* _Exercise_
Within the entries below, find each line containing the word "section" and copy it.
------------------------------------------------------------
/-- The read of the indexing step at the un-fixed address, in the read class only on a page cross (R84). -/
@[simp] theorem logOf_indexed (cls : MemClass) (hi lo idx : Byte) : logOf (s.indexed cls hi lo idx).2 =
    (if cls = .read ∧ lo.toNat + idx.toNat < 256 then [] else [(.read, joinBytes hi (lo + idx))]).reverse ++
      logOf s := by
  simp only [State.indexed, pageCrossed, decide_eq_false_iff_not, Nat.not_le]
  split
  · rfl
  · exact logOf_dummyRead s _

end Log

/-! ## The operand bytes and the pointers (R67, R83, R85, R86) -/

/-- The addressing mode of a resolver mode (R69). -/
def MemMode.mode : MemMode → Mode
  | .zp => .zp
  | .zpx => .zpx
  | .zpy => .zpy
  | .abs => .abs
  | .abx => .abx
  | .aby => .aby
  | .izx => .izx
  | .izy => .izy

theorem mode_of_memModeOf {k : Mode} {m : MemMode} (h : memModeOf k = some m) : k = m.mode := by
  cases k <;> cases h <;> rfl

theorem MemMode.bytes_pos (m : MemMode) : 1 ≤ m.bytes := by
  cases m <;> decide

/-- Two operand bytes that are memory are what is fetched. -/
theorem State.fetchPair_of_peek {s : State} {b1 b2 : Byte} (first : s.peek s.cpu.pc = some b1)
    (second : s.peek (s.cpu.pc + 1#16) = some b2) :
    s.fetchPair.1 = b1 ∧ s.fetchPair.2.1 = b2 :=
  ⟨State.fetch_of_peek first, State.fetch_of_peek (s := s.fetch.2) (by simpa using second)⟩

@[simp] theorem zpByte_fetch (s : State) (q : Byte) : zpByte s.fetch.2 q = zpByte s q := by
  rw [zpByte, State.fetch_ram, zpByte]

@[simp] theorem zpByte_dummyRead (s : State) (a : Word) (q : Byte) : zpByte (s.dummyRead a) q = zpByte s q := by
  rw [zpByte, State.dummyRead_ram, zpByte]

/-- The zero page is RAM, so a pointer is read from it on both buses. -/
theorem State.zpPointer_bytes (s : State) (q : Byte) :
    (s.zpPointer q).1 = zpByte s q ∧ (s.zpPointer q).2.1 = zpByte s (q + 1#8) := by
  have low : (s.memRead (zext16 q)).1 = zpByte s q := by
    rw [s.memRead_low (zext16_lt q), zext16_toNat]
    rfl
  have high : ((s.memRead (zext16 q)).2.memRead (zext16 (q + 1#8))).1 = zpByte s (q + 1#8) := by
    rw [State.memRead_low _ (zext16_lt _), zext16_toNat, State.memRead_ram]
    rfl
  exact ⟨low, high⟩

/-! ## The resolver (R78, R81 to R86) -/

/-! Each mode as an equation, in the registers of before: no fetch or read changes an index register. -/

section Modes

variable (s : State) (cls : MemClass)

theorem resolve_zp : s.resolve .zp cls = (.plain (zext16 s.fetch.1), s.fetch.2) := rfl

theorem resolve_zpx : s.resolve .zpx cls =
    (.plain (zext16 (s.fetch.1 + s.cpu.x)), s.fetch.2.dummyRead (zext16 s.fetch.1)) := rfl

theorem resolve_zpy : s.resolve .zpy cls =
    (.plain (zext16 (s.fetch.1 + s.cpu.y)), s.fetch.2.dummyRead (zext16 s.fetch.1)) := rfl

theorem resolve_abs : s.resolve .abs cls = (.plain (joinBytes s.fetchPair.2.1 s.fetchPair.1), s.fetchPair.2.2) := rfl

theorem resolve_abx : s.resolve .abx cls =
    s.fetchPair.2.2.indexed cls s.fetchPair.2.1 s.fetchPair.1 s.cpu.x := rfl

theorem resolve_aby : s.resolve .aby cls =
    s.fetchPair.2.2.indexed cls s.fetchPair.2.1 s.fetchPair.1 s.cpu.y := rfl

theorem resolve_izx : s.resolve .izx cls =
    let pointer := (s.fetch.2.dummyRead (zext16 s.fetch.1)).zpPointer (s.fetch.1 + s.cpu.x)
    (.plain (joinBytes pointer.2.1 pointer.1), pointer.2.2) := by
  have index : s.fetch.2.cpu.x = s.cpu.x := by rw [State.fetch_cpu]
  rw [← index]
  rfl

theorem resolve_izy : s.resolve .izy cls =
    let pointer := s.fetch.2.zpPointer s.fetch.1
    pointer.2.2.indexed cls pointer.2.1 pointer.1 s.cpu.y := by
  have index : (s.fetch.2.zpPointer s.fetch.1).2.2.cpu.y = s.cpu.y := by rw [State.zpPointer_cpu, State.fetch_cpu]
  rw [← index]
  rfl

end Modes

/-- What the resolver answers in mode `k`, from the operand bytes: the base high byte of a mode without an index across
pages is that of the address itself. -/
def resolution (s : State) (k : Mode) (b1 b2 : Byte) : Resolved where
  ea := address s k b1 b2
  baseHi := match indexing s k b1 b2 with
    | some (hi, _, _) => hi
    | none => hiByte (address s k b1 b2)
  crossed := crosses (indexing s k b1 b2)

section Resolver

variable {i : Instr} {m : MemMode} {s : State} {b1 b2 : Byte}

/-- The operand bytes of an instruction with a memory address, as its mode fetches them. -/
theorem operandBytes_fetched (hm : memModeOf i.mode = some m) (bytes : operandBytes i s b1 b2) :
    s.fetch.1 = b1 ∧ (m.bytes = 2 → s.fetchPair.1 = b1 ∧ s.fetchPair.2.1 = b2) := by
  obtain ⟨first, second⟩ := bytes
  rw [memModeOf_bytes hm] at first second
  have holds := first m.bytes_pos
  exact ⟨State.fetch_of_peek holds, fun two => State.fetchPair_of_peek holds (second two.ge)⟩

/-- The resolver's answer, mode by mode (R81 to R86). -/
theorem resolve_fst (hm : memModeOf i.mode = some m) (bytes : operandBytes i s b1 b2) (cls : MemClass) :
    (s.resolve m cls).1 = resolution s i.mode b1 b2 := by
  obtain ⟨one, two⟩ := operandBytes_fetched hm bytes
  rw [mode_of_memModeOf hm]
  cases m
  case zp => rw [resolve_zp, one]; rfl
  case zpx => rw [resolve_zpx, one]; rfl
  case zpy => rw [resolve_zpy, one]; rfl
  case abs => simp only [resolve_abs, two rfl]; rfl
  case abx => simp only [resolve_abx, two rfl]; rfl
  case aby => simp only [resolve_aby, two rfl]; rfl
  case izx =>
    simp only [resolve_izx, one, State.zpPointer_bytes, zpByte_dummyRead, zpByte_fetch]
    rfl
  case izy =>
    simp only [resolve_izy, one, State.zpPointer_bytes, zpByte_fetch]
    rfl

theorem fetches_of_one (h : i.operandCount = 1) : fetches i s = [(.read, s.cpu.pc)] := by
  simp [fetches, h]

theorem fetches_of_two (h : i.operandCount = 2) :
    fetches i s = [(.read, s.cpu.pc), (.read, s.cpu.pc + 1#16)] := by
  simp [fetches, h, List.range_succ]

/-- The resolver's bus cycles, mode by mode (R81 to R86). -/
theorem logOf_resolve (hm : memModeOf i.mode = some m) (bytes : operandBytes i s b1 b2) (cls : MemClass) :
    logOf (s.resolve m cls).2 =
      (fetches i s ++ resolverReads (decide (cls = .read)) i s b1 b2).reverse ++ logOf s := by
  obtain ⟨one, two⟩ := operandBytes_fetched hm bytes
  have count := memModeOf_bytes hm
  have mode := mode_of_memModeOf hm
  cases m
  case zp => simp [resolve_zp, fetches_of_one count, resolverReads, mode, MemMode.mode, indexing]
  case zpx => simp [resolve_zpx, one, fetches_of_one count, resolverReads, mode, MemMode.mode, indexing]
  case zpy => simp [resolve_zpy, one, fetches_of_one count, resolverReads, mode, MemMode.mode, indexing]
  case abs => simp [resolve_abs, fetches_of_two count, resolverReads, mode, MemMode.mode, indexing]
  case abx => simp [resolve_abx, two rfl, fetches_of_two count, resolverReads, mode, MemMode.mode, indexing]
  case aby => simp [resolve_aby, two rfl, fetches_of_two count, resolverReads, mode, MemMode.mode, indexing]
  case izx => simp [resolve_izx, one, fetches_of_one count, resolverReads, mode, MemMode.mode, indexing]
  case izy =>
    simp [resolve_izy, one, fetches_of_one count, resolverReads, mode, MemMode.mode, indexing, State.zpPointer_bytes]

end Resolver

/-- Settles O46: what the resolver answers and reads mode by mode, all of it reads and a move of PC. -/
theorem operandAddress : Obligations.OperandAddress := by
  intro i m cls s b1 b2 hm bytes
  have answer := resolve_fst hm bytes cls
  refine ⟨by rw [answer]; rfl, by rw [answer]; rfl, fun hi lo idx base => ?_, logOf_resolve hm bytes cls, ?_,
    (sameStore_reads.resolve m cls (sameStore_reads.refl s)).sameMemory⟩
  · rw [answer, resolution, base]
  · rw [State.resolve_cpu, past, memModeOf_bytes hm]

/-! ## The bus cycles of an instruction (R90) -/

section Cycles

variable {i : Instr} {m : MemMode} {s : State} {b1 b2 : Byte}

/-- Class `implied` is one read at PC (R79). -/
theorem logOf_runImplied (cls : i.accessClass = .implied) {op : State → State} (hop : RegOnly op) :
    logOf (s.runImplied op) = (accesses i s b1 b2).reverse ++ logOf s := by
  rw [State.runImplied, logOf_regOnly _ hop, logOf_dummyRead]
  simp [accesses, cls]

/-- Immediate mode fetches its operand and nothing else (R80). -/
theorem logOf_runImm (cls : i.accessClass = .read) (imm : i.mode = .imm) {op : Byte → State → State}
    (hop : ∀ v, RegOnly (op v)) : logOf (s.runImm op) = (accesses i s b1 b2).reverse ++ logOf s := by
  have count : i.operandCount = 1 := by rw [Instr.operandCount, imm]; rfl
  rw [State.runImm_eq, logOf_regOnly _ (hop _), logOf_fetch]
  simp [accesses, cls, imm, fetches_of_one count]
------------------------------------------------------------
* _Finished exercise_
section Modes
section Resolver
section Cycles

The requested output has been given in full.